| What is required |
Go through the listing and write out all of it exactly.
===
theorem eff_tetherHeartbeatRx_keeps (f : Bytes) (s : State) : keepsBut [.err, .par] s ((tethHbRx f) s) := by
  try dsimp only
  repeat' (first
    | with_reducible exact keepsBut_refl _ _
    | (with_reducible show keepsBut _ _ (tethHbRx _ _); with_reducible refine keepsBut_of ?_ (tethHbRx_keeps _ _) (by decide))
    | with_reducible refine keepsBut_ite ?_ ?_
    | with_reducible refine keepsBut_doIf (fun _ => ?_) ?_
    | with_reducible refine keepsBut_each (fun _ _ => ?_) ?_
    | dsimp only [id]
    | split)

theorem eff_netHeartbeatRx_keeps (rx : Arrival) (d : Bytes) (s : State) : keepsBut [.err, .net, .par] s ((rxFrame rx (fun s => doIf (datagramFor s rx (decide (rx.frame.ether = .ipv6)) (hbPort s)) (netHbRx d) s)) s) := by
  try dsimp only
  repeat' (first
    | with_reducible exact keepsBut_refl _ _
    | (with_reducible show keepsBut _ _ (rxFrame _ _ _); with_reducible refine keepsBut_of ?_ (rxFrame_keeps (qs := [.err, .net, .par]) (by decide) (fun _ => ?_) _ _) (fun _ m => m))
    | (with_reducible show keepsBut _ _ (netHbRx _ _); with_reducible refine keepsBut_of ?_ (netHbRx_keeps _ _) (by decide))
    | with_reducible refine keepsBut_ite ?_ ?_
    | with_reducible refine keepsBut_doIf (fun _ => ?_) ?_
    | with_reducible refine keepsBut_each (fun _ _ => ?_) ?_
    | dsimp only [id]
    | split)

theorem eff_tetherPathMiss_keeps (s : State) : keepsBut [.err, .par] s ((fun s => pathMissed 0 s.par.nMiss (mPar (fun p => { p with tMiss := true, cntTMiss := satAdd 16 p.cntTMiss 1 }) s)) s) := by
  try dsimp only
  repeat' (first
    | with_reducible exact keepsBut_refl _ _
    | (with_reducible show keepsBut _ _ (mPar _ _); with_reducible refine keepsBut_of ?_ (mPar_keeps _ _) (by decide))
    | (with_reducible show keepsBut _ _ (pathMissed _ _ _); with_reducible refine keepsBut_of ?_ (pathMissed_keeps _ _ _) (by decide))
    | with_reducible refine keepsBut_ite ?_ ?_
    | with_reducible refine keepsBut_doIf (fun _ => ?_) ?_
    | with_reducible refine keepsBut_each (fun _ _ => ?_) ?_
    | dsimp only [id]
    | split)

theorem eff_netPathMiss_keeps (s : State) : keepsBut [.err, .par] s ((fun s => pathMissed 1 s.par.tMiss (mPar (fun p => { p with nMiss := true, cntNMiss := satAdd 16 p.cntNMiss 1 }) s)) s) := by
  try dsimp only
  repeat' (first
    | with_reducible exact keepsBut_refl _ _
    | (with_reducible show keepsBut _ _ (mPar _ _); with_reducible refine keepsBut_of ?_ (mPar_keeps _ _) (by decide))
    | (with_reducible show keepsBut _ _ (pathMissed _ _ _); with_reducible refine keepsBut_of ?_ (pathMissed_keeps _ _ _) (by decide))
    | with_reducible refine keepsBut_ite ?_ ?_
    | with_reducible refine keepsBut_doIf (fun _ => ?_) ?_
    | with_reducible refine keepsBut_each (fun _ _ => ?_) ?_
    | dsimp only [id]
    | split)

theorem eff_tetherNzlChange_keeps (f : Bytes) (s : State) : keepsBut [.free, .err, .tow, .fir, .nzl, .gat, .mem, .par] s ((tethRx 20 f tethNzlBody) s) := by
  try dsimp only
  repeat' (first
    | with_reducible exact keepsBut_refl _ _
    | (with_reducible show keepsBut _ _ (tethRx _ _ _ _); with_reducible refine keepsBut_of ?_ (tethRx_keeps (qs := [.free, .err, .tow, .fir, .nzl, .gat, .mem, .par]) (by decide) (fun _ _ => ?_) _ _ _) (fun _ m => m))
    | (with_reducible show keepsBut _ _ (tethNzlBody _ _); with_reducible refine keepsBut_of ?_ (tethNzlBody_keeps _ _) (by decide))
    | with_reducible refine keepsBut_ite ?_ ?_
    | with_reducible refine keepsBut_doIf (fun _ => ?_) ?_
    | with_reducible refine keepsBut_each (fun _ _ => ?_) ?_
    | dsimp only [id]
    | split)

theorem eff_tetherKnotReq_keeps (f : Bytes) (s : State) : keepsBut [.sys, .err, .par] s ((tethRx 12 f tethKnotBody) s) := by
  try dsimp only
  repeat' (first
    | with_reducible exact keepsBut_refl _ _
    | (with_reducible show keepsBut _ _ (tethRx _ _ _ _); with_reducible refine keepsBut_of ?_ (tethRx_keeps (qs := [.sys, .err, .par]) (by decide) (fun _ _ => ?_) _ _ _) (fun _ m => m))
    | (with_reducible show keepsBut _ _ (tethKnotBody _ _); with_reducible refine keepsBut_of ?_ (tethKnotBody_keeps _ _) (by decide))
    | with_reducible refine keepsBut_ite ?_ ?_
    | with_reducible refine keepsBut_doIf (fun _ => ?_) ?_
    | with_reducible refine keepsBut_each (fun _ _ => ?_) ?_
    | dsimp only [id]
    | split)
===
| Final answer |
theorem eff_tetherHeartbeatRx_keeps (f : Bytes) (s : State) : keepsBut [.err, .par] s ((tethHbRx f) s) := by
  try dsimp only
  repeat' (first
    | with_reducible exact keepsBut_refl _ _
    | (with_reducible show keepsBut _ _ (tethHbRx _ _); with_reducible refine keepsBut_of ?_ (tethHbRx_keeps _ _) (by decide))
    | with_reducible refine keepsBut_ite ?_ ?_
    | with_reducible refine keepsBut_doIf (fun _ => ?_) ?_
    | with_reducible refine keepsBut_each (fun _ _ => ?_) ?_
    | dsimp only [id]
    | split)

theorem eff_netHeartbeatRx_keeps (rx : Arrival) (d : Bytes) (s : State) : keepsBut [.err, .net, .par] s ((rxFrame rx (fun s => doIf (datagramFor s rx (decide (rx.frame.ether = .ipv6)) (hbPort s)) (netHbRx d) s)) s) := by
  try dsimp only
  repeat' (first
    | with_reducible exact keepsBut_refl _ _
    | (with_reducible show keepsBut _ _ (rxFrame _ _ _); with_reducible refine keepsBut_of ?_ (rxFrame_keeps (qs := [.err, .net, .par]) (by decide) (fun _ => ?_) _ _) (fun _ m => m))
    | (with_reducible show keepsBut _ _ (netHbRx _ _); with_reducible refine keepsBut_of ?_ (netHbRx_keeps _ _) (by decide))
    | with_reducible refine keepsBut_ite ?_ ?_
    | with_reducible refine keepsBut_doIf (fun _ => ?_) ?_
    | with_reducible refine keepsBut_each (fun _ _ => ?_) ?_
    | dsimp only [id]
    | split)

theorem eff_tetherPathMiss_keeps (s : State) : keepsBut [.err, .par] s ((fun s => pathMissed 0 s.par.nMiss (mPar (fun p => { p with tMiss := true, cntTMiss := satAdd 16 p.cntTMiss 1 }) s)) s) := by
  try dsimp only
  repeat' (first
    | with_reducible exact keepsBut_refl _ _
    | (with_reducible show keepsBut _ _ (mPar _ _); with_reducible refine keepsBut_of ?_ (mPar_keeps _ _) (by decide))
    | (with_reducible show keepsBut _ _ (pathMissed _ _ _); with_reducible refine keepsBut_of ?_ (pathMissed_keeps _ _ _) (by decide))
    | with_reducible refine keepsBut_ite ?_ ?_
    | with_reducible refine keepsBut_doIf (fun _ => ?_) ?_
    | with_reducible refine keepsBut_each (fun _ _ => ?_) ?_
    | dsimp only [id]
    | split)

theorem eff_netPathMiss_keeps (s : State) : keepsBut [.err, .par] s ((fun s => pathMissed 1 s.par.tMiss (mPar (fun p => { p with nMiss := true, cntNMiss := satAdd 16 p.cntNMiss 1 }) s)) s) := by
  try dsimp only
  repeat' (first
    | with_reducible exact keepsBut_refl _ _
    | (with_reducible show keepsBut _ _ (mPar _ _); with_reducible refine keepsBut_of ?_ (mPar_keeps _ _) (by decide))
    | (with_reducible show keepsBut _ _ (pathMissed _ _ _); with_reducible refine keepsBut_of ?_ (pathMissed_keeps _ _ _) (by decide))
    | with_reducible refine keepsBut_ite ?_ ?_
    | with_reducible refine keepsBut_doIf (fun _ => ?_) ?_
    | with_reducible refine keepsBut_each (fun _ _ => ?_) ?_
    | dsimp only [id]
    | split)

theorem eff_tetherNzlChange_keeps (f : Bytes) (s : State) : keepsBut [.free, .err, .tow, .fir, .nzl, .gat, .mem, .par] s ((tethRx 20 f tethNzlBody) s) := by
  try dsimp only
  repeat' (first
    | with_reducible exact keepsBut_refl _ _
    | (with_reducible show keepsBut _ _ (tethRx _ _ _ _); with_reducible refine keepsBut_of ?_ (tethRx_keeps (qs := [.free, .err, .tow, .fir, .nzl, .gat, .mem, .par]) (by decide) (fun _ _ => ?_) _ _ _) (fun _ m => m))
    | (with_reducible show keepsBut _ _ (tethNzlBody _ _); with_reducible refine keepsBut_of ?_ (tethNzlBody_keeps _ _) (by decide))
    | with_reducible refine keepsBut_ite ?_ ?_
    | with_reducible refine keepsBut_doIf (fun _ => ?_) ?_
    | with_reducible refine keepsBut_each (fun _ _ => ?_) ?_
    | dsimp only [id]
    | split)

theorem eff_tetherKnotReq_keeps (f : Bytes) (s : State) : keepsBut [.sys, .err, .par] s ((tethRx 12 f tethKnotBody) s) := by
  try dsimp only
  repeat' (first
    | with_reducible exact keepsBut_refl _ _
    | (with_reducible show keepsBut _ _ (tethRx _ _ _ _); with_reducible refine keepsBut_of ?_ (tethRx_keeps (qs := [.sys, .err, .par]) (by decide) (fun _ _ => ?_) _ _ _) (fun _ m => m))
    | (with_reducible show keepsBut _ _ (tethKnotBody _ _); with_reducible refine keepsBut_of ?_ (tethKnotBody_keeps _ _) (by decide))
    | with_reducible refine keepsBut_ite ?_ ?_
    | with_reducible refine keepsBut_doIf (fun _ => ?_) ?_
    | with_reducible refine keepsBut_each (fun _ _ => ?_) ?_
    | dsimp only [id]
    | split)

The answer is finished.